7. Wenn Sie eine dieser Marken in einen Track einbauen müssten, wie wäre der Text?
THEO: Wenn ich irgendwelche Marken in unsere Tracks einbauen müsste, würde ich wohl meinen Werdegang überdenken.
8. Welchen Modetrend mögen Sie gar nicht im Moment?
VICTORIA: Naja, es gibt viele Stücke, die mir nicht gefallen. Aber wenn mir Trends an mir selbst nicht gefallen, heißt das ja nicht, dass es an jemand anderem nicht gut aussieht. Meine Looks bestehen meistens aus Vintage-Stücken, kombiniert mit Designer-Accessoires. Cool kombiniert, könnte man wohl jeden Trend rocken. UGG-Boots mit Salzrand sollte wohl trotzdem jeder aus dem Kleiderschrank verbannen.
THEO: Für mich geht eigentlich nur dieser „Modern Hippie Style“ gar nicht. Obwohl ich relativ tolerant bin, respektiere ich einfach niemanden in Goa-Pumphosen! Das könnte aber auch an meiner generellen Aversion gegenüber Hippies liegen. Ich fand dieses „Love and Peace“ eigentlich schon immer ein bisschen zu pathetisch und im Weltgeschehen fehl am Platz. Aber durch die während der Pandemie aufkeimenden Querdenker-Hippie-Nazis hat sich das zu einer generellen Abneigung geformt.
9. Was ist Ihre preisliche Schmerzgrenze bei einem Kleidungsstück?
VICTORIA: Kein konkreter Kommentar hierzu. Aber ich muss wirklich sagen, dass ich sehr viele Vintage-Stücke besitze, die ich für sehr kleines Geld auf Kleinanzeigen, Vinted oder Depop gekauft habe. Generell gebe ich sehr selten Geld für Fast Fashion aus, Gründe sind unter anderem fehlende Nachhaltigkeit, schlechte Arbeitsbedingungen und Qualität.
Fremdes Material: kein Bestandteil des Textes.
-- ==== Sys2Proof/Tests/Slice0.lean ====
section
/-! SUPPORT. The model's own tests: words and vectors of spec/95_test_vectors.md (S-, V- and P- names), the well-formedness
smoke, and for each statement with hypotheses a concrete state that meets them. Expected values come from the spec. -/

namespace Sys2Proof.Machine

/-! ### Helpers: small states -/

/-- The next state of an outcome. -/
def afterOf (o : Host.Outcome State Fault Refusal) : Option State :=
  match o with
  | .next t => some t
  | .fault _ => none
  | .refused _ => none

/-- The reset state with the two bytes of `w` at `a` and `pc = a`. -/
def atWord (a : Nat) (w : Word) : State :=
  { State.reset with memory := Memory.writeBytes [] a [hiByte w, loByte w], pc := BitVec.ofNat 16 a }

/-- The state of the draw vectors of 95_test_vectors.md 2.6: the word at 0x200, `I = 0x300`, the sprite at 0x300. -/
def drawState (w : Word) (v0 v1 vF : Byte) (sprite : List Byte) : State :=
  (((({ atWord 0x200 w with I := 0x300#16 }).setMemory ((atWord 0x200 w).memory.writeBytes 0x300 sprite)).writeV 0x0#4 v0).writeV
    0x1#4 v1).writeV 0xF#4 vF

/-- One row of the display after a step. -/
def rowAfter (s : State) (r : Fin 32) : Option RowWord := (afterOf (step s)).map fun t => t.display[r.val]

/-- A register after a step. -/
def regAfter (s : State) (x : Nibble) : Option Byte := (afterOf (step s)).map fun t => t.readV x

/-- `pc` after a step. -/
def pcAfter (s : State) : Option Word := (afterOf (step s)).map fun t => t.pc

/-! ### Decoding: one word of each row, bits written out from the patterns of 30_encoding.md R85 and R87 -/

theorem test_decode_cls : decode 0b0000101011100101#16 = .cls 0xA#4 0x5#4 := by decide
theorem test_decode_jp : decode 0b0001101010111100#16 = .jpAddr 0xABC#12 := by decide
theorem test_decode_ldV : decode 0b0110101000101011#16 = .ldVxByte 0xA#4 0x2B#8 := by decide
theorem test_decode_addV : decode 0b0111111100000001#16 = .addVxByte 0xF#4 0x01#8 := by decide
theorem test_decode_ldI : decode 0b1010001000001100#16 = .ldIAddr 0x20C#12 := by decide
theorem test_decode_drw : decode 0b1101000100100011#16 = .drwVxVyN 0x1#4 0x2#4 0x3#4 := by decide
theorem test_decode_unrecY0 : decode 0b0000100100000110#16 = .unrecY0 0x9#4 0x6#4 := by decide
theorem test_decode_unrecY1 : decode 0b0000100100010110#16 = .unrecY1 0x9#4 0x6#4 := by decide
theorem test_decode_unrecY2 : decode 0b0000100100100110#16 = .unrecY2 0x9#4 0x6#4 := by decide
theorem test_decode_unrecY3 : decode 0b0000100100110110#16 = .unrecY3 0x9#4 0x6#4 := by decide
theorem test_decode_unrecY4 : decode 0b0000100101000110#16 = .unrecY4 0x9#4 0x6#4 := by decide
theorem test_decode_unrecY5 : decode 0b0000100101010110#16 = .unrecY5 0x9#4 0x6#4 := by decide
theorem test_decode_unrecY6 : decode 0b0000100101100110#16 = .unrecY6 0x9#4 0x6#4 := by decide
theorem test_decode_unrecY7 : decode 0b0000100101110110#16 = .unrecY7 0x9#4 0x6#4 := by decide
theorem test_decode_unrecY8 : decode 0b0000100110000110#16 = .unrecY8 0x9#4 0x6#4 := by decide
theorem test_decode_unrecY9 : decode 0b0000100110010110#16 = .unrecY9 0x9#4 0x6#4 := by decide
theorem test_decode_unrecYA : decode 0b0000100110100110#16 = .unrecYA 0x9#4 0x6#4 := by decide
theorem test_decode_unrecYB : decode 0b0000100110110110#16 = .unrecYB 0x9#4 0x6#4 := by decide
theorem test_decode_unrecYC : decode 0b0000100111000110#16 = .unrecYC 0x9#4 0x6#4 := by decide
theorem test_decode_unrecYD : decode 0b0000100111010110#16 = .unrecYD 0x9#4 0x6#4 := by decide
theorem test_decode_unrecYF : decode 0b0000100111110110#16 = .unrecYF 0x9#4 0x6#4 := by decide
theorem test_decode_unrecOp2 : decode 0b0010000111100101#16 = .unrecOp2 0x1E5#12 := by decide
theorem test_decode_unrecOp3 : decode 0b0011000111100101#16 = .unrecOp3 0x1E5#12 := by decide
theorem test_decode_unrecOp4 : decode 0b0100000111100101#16 = .unrecOp4 0x1E5#12 := by decide
theorem test_decode_unrecOp5 : decode 0b0101000111100101#16 = .unrecOp5 0x1E5#12 := by decide
theorem test_decode_unrecOp8 : decode 0b1000000111100101#16 = .unrecOp8 0x1E5#12 := by decide
theorem test_decode_unrecOp9 : decode 0b1001000111100101#16 = .unrecOp9 0x1E5#12 := by decide
theorem test_decode_unrecOpB : decode 0b1011000111100101#16 = .unrecOpB 0x1E5#12 := by decide
theorem test_decode_unrecOpC : decode 0b1100000111100101#16 = .unrecOpC 0x1E5#12 := by decide
theorem test_decode_unrecOpE : decode 0b1110000111100101#16 = .unrecOpE 0x1E5#12 := by decide
theorem test_decode_unrecOpF : decode 0b1111000111100101#16 = .unrecOpF 0x1E5#12 := by decide

/-- A stream too short for a word is rejected by name (log entry 13). -/
theorem test_decode_truncated : decodeBytes [0x12#8] = .error (.truncated 1) := by decide

/-- The table word of JP, laid out high-order byte first. -/
theorem test_decodeTableWord : decodeTableWord 16 0x1ABC = some (.jpAddr 0xABC#12) := by decide

/-! ### Well-formedness: an ill-formed value for each check -/

theorem test_wf_register : isRegNumber 15 = true ∧ isRegNumber 16 = false := by decide
theorem test_wf_byte : isByte 255 = true ∧ isByte 256 = false := by decide
theorem test_wf_address : isAddress 4095 = true ∧ isAddress 4096 = false := by decide
theorem test_wf_height : isHeight 15 = true ∧ isHeight 16 = false := by decide
theorem test_wf_nibble : isNibble 15 = true ∧ isNibble 16 = false := by decide
theorem test_wf_word : isWord 65535 = true ∧ isWord 65536 = false := by decide
theorem test_wf_image : isImage (List.replicate 3584 0#8) = true ∧ isImage (List.replicate 3585 0#8) = false := by
  unfold isImage; rw [List.length_replicate, List.length_replicate]; decide
theorem test_wf_instruction : (Instr.drwVxVyN 0xF#4 0xF#4 0xF#4).wellFormed = true := by decide
theorem test_asm_refuses_register : assemble [.ldV 16 0] = none := by decide
theorem test_asm_refuses_byte : assemble [.addV 0 256] = none := by decide
theorem test_asm_refuses_address : assemble [.jp (.number 4096)] = none := by decide
theorem test_asm_refuses_height : assemble [.drw 0 0 16] = none := by decide
theorem test_asm_refuses_unknown_label : assemble [.ldI (.label "sprite")] = none := by decide
theorem test_asm_refuses_second_label : assemble [.label "a", .label "a"] = none := by decide

/-! ### Fetch, reset, memory -/

/-- S1: bytes 12 34 at `pc` give `JP 0x234`. -/
theorem test_S1_fetch : (fetch (atWord 0x200 0x1234#16)).map (fun p => (p.1, p.2.pc)) = some (0x1234#16, 0x202#16) ∧
    pcAfter (atWord 0x200 0x1234#16) = some 0x234#16 := by decide
/-- V-F2: an odd `pc` is legal. -/
theorem test_VF2_odd_pc : pcAfter (atWord 0x201 0xFF70#16) = some 0x203#16 ∧
    diagOut (atWord 0x201 0xFF70#16) = some ⟨0xFF70#16, 0x201#16⟩ := by decide
/-- V-F3: the last legal fetch. -/
theorem test_VF3_top : pcAfter (atWord 0xFFE 0x0000#16) = some 0x1000#16 := by decide
/-- V-F4 to V-F6: fetches out of bounds. -/
theorem test_VF4_fetch_bounds : afterOf (step { State.reset with pc := 0x1000#16 }) =
    some { State.reset with pc := 0x1000#16, fault := some .fetchBounds } := by decide
theorem test_VF6_no_wrap : (afterOf (step { State.reset with pc := 0xFFFF#16 })).map faultOut = some 1#2 := by decide
/-- V-F7: a halted core takes no step, and the port ignores the request. -/
theorem test_VF7_halted : afterOf (step { State.reset with fault := some .fetchBounds }) = none ∧
    stepPort { State.reset with fault := some .fetchBounds } = { State.reset with fault := some .fetchBounds } := by decide
/-- A byte of unlisted memory reads 0 (R41); an address outside has no byte (R50). -/
theorem test_memRead_edges : State.reset.memRead 0xFFF = some 0x00#8 ∧ State.reset.memRead 0x1000 = none := by decide
/-- Writing the unlisted value removes the entry. -/
theorem test_write_canonical : Memory.write (Memory.write [] 5 0x07#8) 5 0x00#8 = [] := by decide
theorem test_reset_wf : Memory.wf State.reset.memory = true := by decide

/-! ### One instruction each -/

/-- V-C1. -/
theorem test_VC1_cls : let s := { (atWord 0x212 0x00E0#16).writeV 0x0#4 0x40#8 with
      display := State.reset.display.set 31 0xF00000000000000F#64 }
    rowAfter s 31 = some 0x0000000000000000#64 ∧ regAfter s 0x0#4 = some 0x40#8 ∧ pcAfter s = some 0x214#16 ∧
      (afterOf (step s)).map needsRedrawOut = some true := by decide
/-- V-J1 and V-J2: a jump, and the jump to itself. -/
theorem test_VJ1_jp : pcAfter (atWord 0x200 0x1ABC#16) = some 0x0ABC#16 := by decide
theorem test_VJ2_self_jump : afterOf (step (atWord 0x20A 0x120A#16)) = some (atWord 0x20A 0x120A#16) := by decide
/-- V-L1, V-L3. -/
theorem test_VL1_ld : regAfter ((atWord 0x200 0x63FF#16).writeV 0x3#4 0x12#8) 0x3#4 = some 0xFF#8 := by decide
theorem test_VL3_ld_vf : regAfter ((atWord 0x200 0x6FAB#16).writeV 0xF#4 0x01#8) 0xF#4 = some 0xAB#8 := by decide
/-- V-A2, V-A8. -/
theorem test_VA2_add_no_carry : let s := ((atWord 0x200 0x7002#16).writeV 0x0#4 0xFF#8).writeV 0xF#4 0x07#8
    regAfter s 0x0#4 = some 0x01#8 ∧ regAfter s 0xF#4 = some 0x07#8 := by decide
theorem test_VA8_add_vf : regAfter ((atWord 0x200 0x7FFE#16).writeV 0xF#4 0x05#8) 0xF#4 = some 0x03#8 := by decide
/-- V-I3. -/
theorem test_VI3_ldI : (afterOf (step (atWord 0x200 0xAFFF#16))).map (fun t => t.I) = some 0x0FFF#16 := by decide
/-- V-D10: vertical and horizontal wrap. -/
theorem test_VD10_draw_wraps : (afterOf (step (drawState 0xD012#16 60#8 31#8 0#8 [0xFF#8, 0x81#8]))).map
    (fun t => (t.display[31], t.display[0], t.readV 0xF#4)) =
      some (0xF00000000000000F#64, 0x1000000000000008#64, 0x00#8) := by decide +kernel
/-- V-D20: both coordinates from VF, then the collision into VF. -/
theorem test_VD20_draw_vf : let s := { drawState 0xDFF1#16 0#8 0#8 33#8 [0xC0#8] with
      display := State.reset.display.set 1 0x0000000040000000#64 }
    rowAfter s 1 = some 0x0000000020000000#64 ∧ regAfter s 0xF#4 = some 0x01#8 := by decide
/-- V-D9 in the row-at-a-time form of R145. -/
theorem test_VD9_row_form : (drawSpriteRows 124 33 1 (fun _ => 0xA5#8) ⟨State.reset.display, false⟩).display[1] =
    0x500000000000000A#64 := by decide
/-- V-D22: the fault leaves VF and the display, and `pc` advanced. -/
theorem test_VD22_sprite_bounds : let s := { drawState 0xD012#16 0#8 0#8 5#8 [] with I := 0xFFF#16 }
    afterOf (step s) = some { s with pc := 0x202#16, fault := some .spriteBounds } := by decide
/-- V-D25: height 0 looks at no address. -/
theorem test_VD25_height_zero : let s := { drawState 0xD010#16 0#8 0#8 7#8 [] with I := 0xFFFF#16 }
    regAfter s 0xF#4 = some 0x00#8 ∧ (afterOf (step s)).map faultOut = some 0#2 := by decide
/-- V-U1. -/
theorem test_VU1_unrecognized : let s := (atWord 0x20A 0x8014#16).writeV 0x0#4 0x3C#8
    afterOf (step s) = some { s with pc := 0x20C#16 } ∧ diagOut s = some ⟨0x8014#16, 0x20A#16⟩ := by decide

/-! ### Host side -/

/-- V-C2 and the handshake: the flag set by a CLS of a blank display is cleared by the acknowledge, not by a step. -/
theorem test_handshake : (afterOf (step (atWord 0x200 0x00E0#16))).map (fun t => (t.needsRedraw, (redrawAck t).needsRedraw)) =
    some (true, false) := by decide
/-- R181: a step with a redraw pending is no host action; R37: no load after the first step. -/
theorem test_protocol : (Session.mk { State.reset with needsRedraw := true } true).accept .step = none ∧
    (Session.mk State.reset true).accept (.load 0x200 0#8) = none ∧
    Session.start.accept (.load 0x1FF 0#8) = none ∧ Session.start.accept (.load 0x1000 0#8) = none := by decide
/-- S9: 250 ms owed, two steps, 50 ms of debt kept. -/
theorem test_S9_pacing : let p := Pacer.tick 1250 ⟨State.reset, 1000, []⟩
    p.lastStepTime = 1200 ∧ p.core.pc = 0x204#16 := by decide
/-- The image of P2 from its source. -/
theorem test_P2_assembles : assemble [.ldI (.label "sprite"), .ldV 0 10, .ldV 1 5, .drw 0 1 3, .label "end",
      .jp (.label "end"), .label "sprite", .db [0x3C, 0xC3, 0xFF]] =
    some [0xA2#8, 0x0A#8, 0x60#8, 0x0A#8, 0x61#8, 0x05#8, 0xD0#8, 0x13#8, 0x12#8, 0x08#8, 0x3C#8, 0xC3#8, 0xFF#8] := by decide
/-- The first lines of P2 as text, with its comment and its label. -/
theorem test_P2_source : assembleSource "LD  I, sprite ; at the end\nsprite: DB 0x3C, 255\nDRW V0, VA, 3" =
    some [0xA2#8, 0x02#8, 0x3C#8, 0xFF#8, 0xD0#8, 0xA3#8] := by decide +kernel
/-- Text that is no statement of R91. -/
theorem test_source_refused : parseSource "LD VG, 1" = none ∧ parseSource "DRW V0 V1, 3" = none ∧ parseSource "RET" = none := by
  decide +kernel
/-- A label is no operand of DW or DB, nor a byte (log entry 14). -/
theorem test_label_operands : parseSource "DW sprite" = none ∧ parseSource "DB sprite" = none ∧
    parseSource "LD V0, sprite" = none ∧ parseSource "JP sprite" = some [.jp (.label "sprite")] := by
  decide +kernel
/-- R93. -/
theorem test_disassemble : disassemble (decode 0x6A2B#16) = "LD VA, 0x2B" ∧ disassemble (decode 0xA20C#16) = "LD I, 0x20C" ∧
    disassemble (decode 0x8014#16) = "DW 0x8014" ∧ disassemble (decode 0x00E0#16) = "CLS" := by decide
Für ein Designer- oder Designer-Archive-Piece würde ich auch mal mehr ausgeben. Trotzdem bin ich der Meinung, dass man auch mit sehr kleinem Budget einen einzigartigen, kreativen Look zusammenstellen kann.
THEO: Das kommt stark drauf an. Ich habe mir bis vor kurzem eigentlich nie teure Klamotten gekauft. Wenn ich ganz ehrlich bin, wird sich meine Einstellung dazu wohl parallel zu unserem Einkommen entwickeln.
10. Wie unterscheidet sich Ihr Tages-Outfit von dem bei Ihren Auftritten im Club?
VICTORIA: Wenig, um ehrlich zu sein. Deswegen schämen sich meine Eltern auch meistens, wenn ich an Weihnachten nach Hause komme und mit Ihnen durch die Kleinstadt spaziere.
THEO: So gut wie gar nicht. Wir sind on- und off-stage eigentlich die gleichen Menschen. Auch bei unseren Shoots tragen wir immer unsere eigenen Klamotten. Da unsere Musik ein Ausdruck unserer Persönlichkeit ist, wollen wir auch gar keine Differenz zwischen Bühne und Every Day Look.